引用计数监测单元633，用于当监测到所述备份数据块的引用计数的数值发生变化时，识别对应的备份数据块的状态标识；引用计数识别单元634，用于当识别到对应的备份数据块的状态标识表明所述备份数据块未使用时，则识别所述备份数据块的引用计数的数值；第二回收触发单元635，用于当识别到所述备份数据块的引用计数的数值为零时，触发对所述备份数据块进行回收处理。The referencecount monitoring unit 633 is configured to identify the state identifier of the corresponding backup data block when the value of the reference count of the backup data block is monitored to be changed; the referencecount identification unit 634 is configured to identify the corresponding backup data block When the state flag of the block indicates that the backup data block is unused, then identify the value of the reference count of the backup data block; the secondrecycling trigger unit 635 is configured to recognize that the value of the reference count of the backup data block is At zero time, the backup data block is triggered to be reclaimed.

本实施例的数据存储装置，可以用于执行上述方法实施例的技术方案，其实现原理和技术效果类似，此处不再赘。The data storage device in this embodiment can be used to implement the technical solutions of the above method embodiments, and its implementation principles and technical effects are similar, and are not repeated here.

本领域普通技术人员可以理解：实现上述各方法实施例的全部或部分步骤可以通过程序指令相关的硬件来完成。前述的程序可以存储于一计算机可读取存储介质中。该程序在执行时，执行包括上述各方法实施例的步骤；而前述的存储介质包括：ROM、RAM、磁碟或者光盘等各种可以存储程序代码的介质。Those of ordinary skill in the art can understand that all or part of the steps for implementing the above method embodiments can be completed by program instructions and related hardware. The aforementioned program can be stored in a computer-readable storage medium. When the program is executed, it executes the steps including the above-mentioned method embodiments; and the aforementioned storage medium includes: ROM, RAM, magnetic disk or optical disk and other various media that can store program codes.

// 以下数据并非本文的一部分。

def execMeterRefill (s : State) : Host.Outcome State Fault Refusal := .next s.meterRefill

/-- GRADE_UPDATE: every grade is recomputed, and a change tests the held packets again (R390, R394). -/
def State.gradesMeasured (s : State) : State := if s.gradeUpdate.sw.grades == s.sw.grades then s.gradeUpdate else s.gradeUpdate.testHeads

def execGradeUpdate (s : State) : Host.Outcome State Fault Refusal := .next s.gradesMeasured

/-! ### The scheduler (R366, R369–R371, R382) -/

/-- Cells of a stored packet sent on an output and channel. -/
def Stored.sent (x : Stored) (o : Nat × Nat) : Nat :=
  ((x.started.find? (fun q => q.1 == o.1 && q.2.1 == o.2)).map (fun q => q.2.2)).getD 0

def Stored.isStarted (x : Stored) (o : Nat × Nat) : Bool := x.started.any (fun q => q.1 == o.1 && q.2.1 == o.2)

/-- Flits of the next cell. -/
def Stored.nextFlits (x : Stored) (o : Nat × Nat) : Nat := min 2 (pktFlits x.pkt - 2 * x.sent o)

/-- The sub-queue a packet stands in: benchmarks ahead in MGT queues, traverse data apart in DAT queues (R370, R402). -/
def subQueue (p : Packet) : Nat := if p.opcode.toNat == opBMK then 1 else if p.opcode.toNat == opTRVD then 2 else 0

/-- A drain marker leaves a port only after every earlier packet of its class and parcel (R130): a marker serves every parcel. -/
def State.drnReady (s : State) (x : Stored) (j : Nat) : Bool :=
  x.pkt.opcode.toNat != opDRN ||
  !s.sw.buf.any (fun y => decide (y.id < x.id) && y.pkt.cls == x.pkt.cls && y.outs.any (fun o => o.1 == j))

/-- Credits that a packet needs to go on: for its next cell; to start as a gated unit, which then takes every data slot, for all its
flits, or for all that the far end advertised if they are fewer (R369, R402, R403). -/
def State.creditsNeeded (s : State) (x : Stored) (o : Nat × Nat) : Nat :=
  if subQueue x.pkt == 2 && (s.gate o.1).isSome && !x.isStarted o then
    min (pktFlits x.pkt) (((s.link o.1).far.map (fun f => f.vcMin.toNat)).getD (x.nextFlits o))
  else x.nextFlits o

def State.eth (s : State) (p : Nat) : EthPort := kgetD s.roce.eth p {}
def State.setEth (s : State) (p : Nat) (e : EthPort) : State := { s with roce := { s.roce with eth := kset s.roce.eth p e } }

/-- The port is an ETH port whose link is up (R364). -/
def State.ethOpen (s : State) (p : Nat) : Bool := s.portRole p == roleEth && s.portState p == 2 && (s.link p).ethUp

/-- An Ethernet frame may go to its output in this round: a started one goes on; one that starts heads its priority, which is not paused,
and its gate and shaper let it (R369, R398, R400, R411). -/
def State.frameEligible (s : State) (x : Stored) (o : Nat × Nat) (f : EthOut) : Bool :=
  x.outs.contains o && s.ethOpen o.1 &&
  match s.sw.buf.find? (fun y => y.started.any (fun q => q.1 == o.1)) with
  | some y => y.id == x.id
  | none =>
    !s.sw.buf.any (fun y => decide (y.id < x.id) && y.frame.isSome && y.outs.contains o) && !(s.eth o.1).paused.getLsbD f.prio &&
    s.gateMayStart o.1 f.prio f.len && s.shaperOpen 0 o.1 f.prio

/-- The packet may go to output and channel o in this round: R369's conditions, and the head of its sub-queue. -/
def State.packetEligible (s : State) (x : Stored) (o : Nat × Nat) : Bool :=
  x.admitted && x.outs.contains o && s.portUp o.1 && decide (s.creditsNeeded x o ≤ s.creditOf o.1 o.2) &&
  !(s.sw.buf.any (fun y => y.id != x.id && subQueue y.pkt == 2 && (s.gate o.1).isSome && y.started.any (fun q => q.1 == o.1))) &&
  match s.sw.buf.find? (fun y => y.isStarted o) with
  | some y => y.id == x.id
  | none =>
    let fit (y : Stored) : Bool := y.admitted && y.outs.contains o && !s.expired y.pkt y.res && !s.heldOrd y.pkt
    fit x && s.drnReady x o.1 &&
    !s.sw.buf.any (fun y => decide (y.id < x.id) && y.input == x.input && subQueue y.pkt == subQueue x.pkt && fit y) &&
    (subQueue x.pkt != 2 || s.gateMayStart o.1 0 (64 * pktFlits x.pkt)) &&
    !(x.multicast && !x.residue && decide (8192 ≤ (s.sw.buf.filter (fun y => y.residue)).length))

/-- A stored packet or frame may go to output and channel o in this round (R369). -/
def State.eligible (s : State) (x : Stored) (o : Nat × Nat) : Bool :=
  match x.frame with
  | some f => s.frameEligible x o f
  | none => s.packetEligible x o

/-- Every eligible (packet, output and channel). -/
def State.requests (s : State) : List (Stored × (Nat × Nat)) :=
  s.sw.buf.flatMap (fun x => (x.outs.filter (fun o => s.eligible x o)).map (fun o => (x, o)))

/-- The element of a list that comes first counting from `base` modulo 128. -/
def firstFrom (base : Nat) : List Nat → Option Nat
  | [] => none
  | a :: rest => match firstFrom base rest with
    | none => some a
    | some b => if (a + 128 - base) % 128 ≤ (b + 128 - base) % 128 then some a else some b

/-- What a matching has so far: matches, and the pointers. -/
structure Matching where
  pairs : List (Nat × Nat) := []
  gptr : KMap Nat
  aptr : KMap Nat
  deriving DecidableEq, Repr

/-- One iteration (R369): grants by output, accepts by input; pointers move only on a first-iteration accept. -/
def matchIter (reqs : List (Nat × Nat)) (first : Bool) (m : Matching) : Matching :=
  let open' := reqs.filter (fun r => !m.pairs.any (fun q => q.1 == r.1 || q.2 == r.2))
  let outs := (open'.map (fun r => r.2)).foldl insertNew []
  let grants := outs.filterMap (fun j =>
    (firstFrom (kgetD m.gptr j 0) ((open'.filter (fun r => r.2 == j)).map (fun r => r.1))).map (fun i => (i, j)))
  let ins := (grants.map (fun g => g.1)).foldl insertNew []
  let acc := ins.filterMap (fun i =>
    (firstFrom (kgetD m.aptr i 0) ((grants.filter (fun g => g.1 == i)).map (fun g => g.2))).map (fun j => (i, j)))
  acc.foldl (fun a p =>
    if first then { pairs := a.pairs ++ [p], gptr := kset a.gptr p.2 ((p.1 + 1) % 128), aptr := kset a.aptr p.1 ((p.2 + 1) % 128) }
    else { a with pairs := a.pairs ++ [p] }) m

/-- The channel and packet that a match serves (R370): a continued packet, else a benchmark, else the rotating pointer's next. -/
def State.serve (s : State) (reqs : List (Stored × (Nat × Nat))) (m : Nat × Nat) : Option (Stored × (Nat × Nat)) :=
  let l := reqs.filter (fun r => r.1.input == m.1 && r.2.1 == m.2)
  match l.find? (fun r => r.1.isStarted r.2) with
  | some r => some r
  | none => match l.find? (fun r => subQueue r.1.pkt == 1) with
    | some r => some r
    | none =>
      let from' := kgetD s.sw.vptr m.2 0
      l.foldl (fun b r => match b with
        | none => some r
        | some q => if (r.2.2 + 18 - from') % 18 < (q.2.2 + 18 - from') % 18 then some r else some q) none

/-- The header a copy carries on output j: a GRID link takes the age so far (R383). -/
def State.outgoing (s : State) (x : Stored) (j : Nat) : Packet :=
  if s.portRole j == roleGrid then { x.pkt with age := BitVec.ofNat 16 (min 0xFFFF (x.pkt.age.toNat + s.res64 x.res)) } else x.pkt

/-- A frame has left an ETH port; DONE of a raw frame is set (R426). -/
def State.frameSent (s : State) (p : Nat) (t : RoceTx) : State :=
  let s1 := s.setEth p { s.eth p with lastTx := some t }
  match t with
  | .raw _ _ => s1.setBit rRoceRawTx1 62 true
  | _ => s1

/-- One cell of an Ethernet frame crosses to its output: the frame takes its shaper's tokens as it starts, and is a gated unit where the
port has a gate list (R399, R406). -/
def State.frameCell (s : State) (x : Stored) (o : Nat × Nat) (f : EthOut) : State :=
  let k := x.sent o
  let s0 := match x.banks[k]? with
    | some b => s.tick (aidBank b)
    | none => s
  let s1 : State := { s0 with sw := { s0.sw with vptr := kset s0.sw.vptr o.1 ((o.2 + 1) % 18) } }
  let s2 := if k == 0 then (s1.shaperTake 0 o.1 f.prio (f.len + s1.fld (rPortGateTime o.1) 7 0)).count pgGl 0 (if (s1.gate o.1).isSome then 1 else 0)
    else s1
  if k + 1 < x.cells then s2.putStored { x with started := [(o.1, o.2, k + 1)] } else (s2.delStored x.id).frameSent o.1 f.tx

最后应说明的是：以上各实施例仅用以说明本发明的技术方案，而非对其限制；尽管参照前述各实施例对本发明进行了详细的说明，本领域的普通技术人员应当理解：其依然可以对前述各实施例所记载的技术方案进行修改，或者对其中部分或者全部技术特征进行等同替换；而这些修改或者替换，并不使相应技术方案的本质脱离本发明各实施例技术方案的范围。Finally, it should be noted that: the above embodiments are only used to illustrate the technical solutions of the present invention, rather than limiting them; although the present invention has been described in detail with reference to the foregoing embodiments, those of ordinary skill in the art should understand that: It is still possible to modify the technical solutions described in the foregoing embodiments, or perform equivalent replacements for some or all of the technical features; and these modifications or replacements do not make the essence of the corresponding technical solutions deviate from the technical solutions of the various embodiments of the present invention. scope.